So that nothing is lost, write out all the lines below exactly.

(Dataset records Opens)

-- ==== Sys2Proof/Machine/MemOps.lean ====
section
/-! DEFINITION. Machine/MemOps.lean: the operations over the memory tiers that every block shares: host memory, the page
pool and its ownership tags (R265 to R270), the page-table walk (R261 to R264), DRAM with its ECC and poison (R247), the
Hold with its extents, map and ECC (R255 to R260). -/

namespace Sys2Proof.Machine

/-! ## Failures of an access -/

/-- Why an access fails: a status of R357, the KIND of R263 and the address to report. -/
structure Fail where
  status : Nat
  kind : Nat
  addr : Nat
  deriving DecidableEq, Repr

/-- Status codes of R357. -/
abbrev st.ok : Nat := 0x00
abbrev st.killed : Nat := 0x01
abbrev st.busError : Nat := 0x02
abbrev st.translation : Nat := 0x03
abbrev st.isolation : Nat := 0x04
abbrev st.data : Nat := 0x05
abbrev st.deadline : Nat := 0x06
abbrev st.doubleFault : Nat := 0x07
abbrev st.version : Nat := 0x08
abbrev st.check : Nat := 0x09
abbrev st.resource : Nat := 0x0A
abbrev st.aborted : Nat := 0x0B
abbrev st.unsupported : Nat := 0x0C

/-! ## Host memory -/

/-- A byte of host memory. -/
def Module.hostByte (m : Module) (a : Nat) : Byte := (Map.get? m.hostMem a).getD (Config.hostByte a)

/-- `n` bytes of host memory. -/
def Module.hostBytes (m : Module) (a : Nat) : Nat → List Byte
  | 0 => []
  | n + 1 => m.hostByte a :: m.hostBytes (a + 1) n

/-- Write bytes of host memory. -/
def Module.setHost (m : Module) (a : Nat) : List Byte → Module
  | [] => m
  | b :: bs => ({ m with hostMem := Map.insert m.hostMem a b }).setHost (a + 1) bs

/-! ## DRAM units (R247) -/

/-- Bytes of a frame (R244). -/
abbrev frameBytes : Nat := 65536
/-- Frames of the DRAM tier (R244). -/
abbrev dramFrames : Nat := 6291456
/-- Frames that are never in the pool: the power-save region of R463 and the 24 MiB of the ownership tags (R265). [log 73 DESIGN CHOICE] -/
abbrev houseFrames : Nat := 32768 + 384

/-- The channel that holds a byte of a frame (R245), for the key of the frame. Philox comes from `philoxKey`. -/
def channelAt (w0 w1 frame off : Nat) : Nat :=
  let g := off / 256 % 256
  let i := g / 32
  let j := g % 32
  let kc := if i < 6 then bitsAt w0 (5 * i) 5 else bitsAt w1 (5 * (i - 6)) 5
  32 * (frame % 12) + (j ^^^ kc)

/-- The offset of a byte of a frame within its channel (R245). -/
def chanOffset (frame off : Nat) : Nat := frame / 12 * 2048 + off / 256 % 256 / 32 * 256 + off % 256

/-- Units of 64 bytes that a range touches. -/
def unitsOf (a n : Nat) : List Nat :=
  if n = 0 then [] else (List.range ((a + n - 1) / 64 - a / 64 + 1)).map (fun k => a / 64 + k)

/-- The unit is poisoned. -/
def Module.poisoned (m : Module) (u : Nat) : Bool := Map.get false m.poison u

/-! ## Philox-4×32-10 (R277) -/

/-- One round of Philox-4×32. -/
def philoxRound (k0 k1 : Word) (c : Word × Word × Word × Word) : Word × Word × Word × Word :=
  let p0 := 0xD2511F53 * c.1.toNat
  let p1 := 0xCD9E8D57 * c.2.2.1.toNat
  (BitVec.ofNat 32 (p1 / 2 ^ 32) ^^^ c.2.1 ^^^ k0, BitVec.ofNat 32 p1,
   BitVec.ofNat 32 (p0 / 2 ^ 32) ^^^ c.2.2.2 ^^^ k1, BitVec.ofNat 32 p0)

/-- `n` rounds with the Weyl increments of the key. -/
def philoxRounds : Nat → Word → Word → Word × Word × Word × Word → Word × Word × Word × Word
  | 0, _, _, c => c
  | n + 1, k0, k1, c => philoxRounds n (k0 + 0x9E3779B9) (k1 + 0xBB67AE85) (philoxRound k0 k1 c)

/-- Philox-4×32-10 of R277: ten rounds of the counter under the key. -/
def philox (k0 k1 : Word) (c0 c1 c2 c3 : Word) : Word × Word × Word × Word :=
  philoxRounds 10 k0 k1 (c0, c1, c2, c3)

/-! ## Ownership tags (R265) -/

/-- The tag of a free frame with its complement. -/
def freeTag : Word := 0xFFFF0000#32

/-- Bits [15:0] and their complement. -/
def tagWord (v : Nat) : Word := BitVec.ofNat 32 (v % 65536 + (65535 - v % 65536) * 65536)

(Dataset records Closes)

> _Response to this exercise_:
-- ==== Sys2Proof/Machine/MemOps.lean ====
section
/-! DEFINITION. Machine/MemOps.lean: the operations over the memory tiers that every block shares: host memory, the page
pool and its ownership tags (R265 to R270), the page-table walk (R261 to R264), DRAM with its ECC and poison (R247), the
Hold with its extents, map and ECC (R255 to R260). -/

namespace Sys2Proof.Machine

/-! ## Failures of an access -/

/-- Why an access fails: a status of R357, the KIND of R263 and the address to report. -/
structure Fail where
  status : Nat
  kind : Nat
  addr : Nat
  deriving DecidableEq, Repr

/-- Status codes of R357. -/
abbrev st.ok : Nat := 0x00
abbrev st.killed : Nat := 0x01
abbrev st.busError : Nat := 0x02
abbrev st.translation : Nat := 0x03
abbrev st.isolation : Nat := 0x04
abbrev st.data : Nat := 0x05
abbrev st.deadline : Nat := 0x06
abbrev st.doubleFault : Nat := 0x07
abbrev st.version : Nat := 0x08
abbrev st.check : Nat := 0x09
abbrev st.resource : Nat := 0x0A
abbrev st.aborted : Nat := 0x0B
abbrev st.unsupported : Nat := 0x0C

/-! ## Host memory -/

/-- A byte of host memory. -/
def Module.hostByte (m : Module) (a : Nat) : Byte := (Map.get? m.hostMem a).getD (Config.hostByte a)

/-- `n` bytes of host memory. -/
def Module.hostBytes (m : Module) (a : Nat) : Nat → List Byte
  | 0 => []
  | n + 1 => m.hostByte a :: m.hostBytes (a + 1) n

/-- Write bytes of host memory. -/
def Module.setHost (m : Module) (a : Nat) : List Byte → Module
  | [] => m
  | b :: bs => ({ m with hostMem := Map.insert m.hostMem a b }).setHost (a + 1) bs

/-! ## DRAM units (R247) -/

/-- Bytes of a frame (R244). -/
abbrev frameBytes : Nat := 65536
/-- Frames of the DRAM tier (R244). -/
abbrev dramFrames : Nat := 6291456
/-- Frames that are never in the pool: the power-save region of R463 and the 24 MiB of the ownership tags (R265). [log 73 DESIGN CHOICE] -/
abbrev houseFrames : Nat := 32768 + 384

/-- The channel that holds a byte of a frame (R245), for the key of the frame. Philox comes from `philoxKey`. -/
def channelAt (w0 w1 frame off : Nat) : Nat :=
  let g := off / 256 % 256
  let i := g / 32
  let j := g % 32
  let kc := if i < 6 then bitsAt w0 (5 * i) 5 else bitsAt w1 (5 * (i - 6)) 5
  32 * (frame % 12) + (j ^^^ kc)

/-- The offset of a byte of a frame within its channel (R245). -/
def chanOffset (frame off : Nat) : Nat := frame / 12 * 2048 + off / 256 % 256 / 32 * 256 + off % 256

/-- Units of 64 bytes that a range touches. -/
def unitsOf (a n : Nat) : List Nat :=
  if n = 0 then [] else (List.range ((a + n - 1) / 64 - a / 64 + 1)).map (fun k => a / 64 + k)

/-- The unit is poisoned. -/
def Module.poisoned (m : Module) (u : Nat) : Bool := Map.get false m.poison u

/-! ## Philox-4×32-10 (R277) -/

/-- One round of Philox-4×32. -/
def philoxRound (k0 k1 : Word) (c : Word × Word × Word × Word) : Word × Word × Word × Word :=
  let p0 := 0xD2511F53 * c.1.toNat
  let p1 := 0xCD9E8D57 * c.2.2.1.toNat
  (BitVec.ofNat 32 (p1 / 2 ^ 32) ^^^ c.2.1 ^^^ k0, BitVec.ofNat 32 p1,
   BitVec.ofNat 32 (p0 / 2 ^ 32) ^^^ c.2.2.2 ^^^ k1, BitVec.ofNat 32 p0)

/-- `n` rounds with the Weyl increments of the key. -/
def philoxRounds : Nat → Word → Word → Word × Word × Word × Word → Word × Word × Word × Word
  | 0, _, _, c => c
  | n + 1, k0, k1, c => philoxRounds n (k0 + 0x9E3779B9) (k1 + 0xBB67AE85) (philoxRound k0 k1 c)

/-- Philox-4×32-10 of R277: ten rounds of the counter under the key. -/
def philox (k0 k1 : Word) (c0 c1 c2 c3 : Word) : Word × Word × Word × Word :=
  philoxRounds 10 k0 k1 (c0, c1, c2, c3)

/-! ## Ownership tags (R265) -/

/-- The tag of a free frame with its complement. -/
def freeTag : Word := 0xFFFF0000#32

/-- Bits [15:0] and their complement. -/
def tagWord (v : Nat) : Word := BitVec.ofNat 32 (v % 65536 + (65535 - v % 65536) * 65536)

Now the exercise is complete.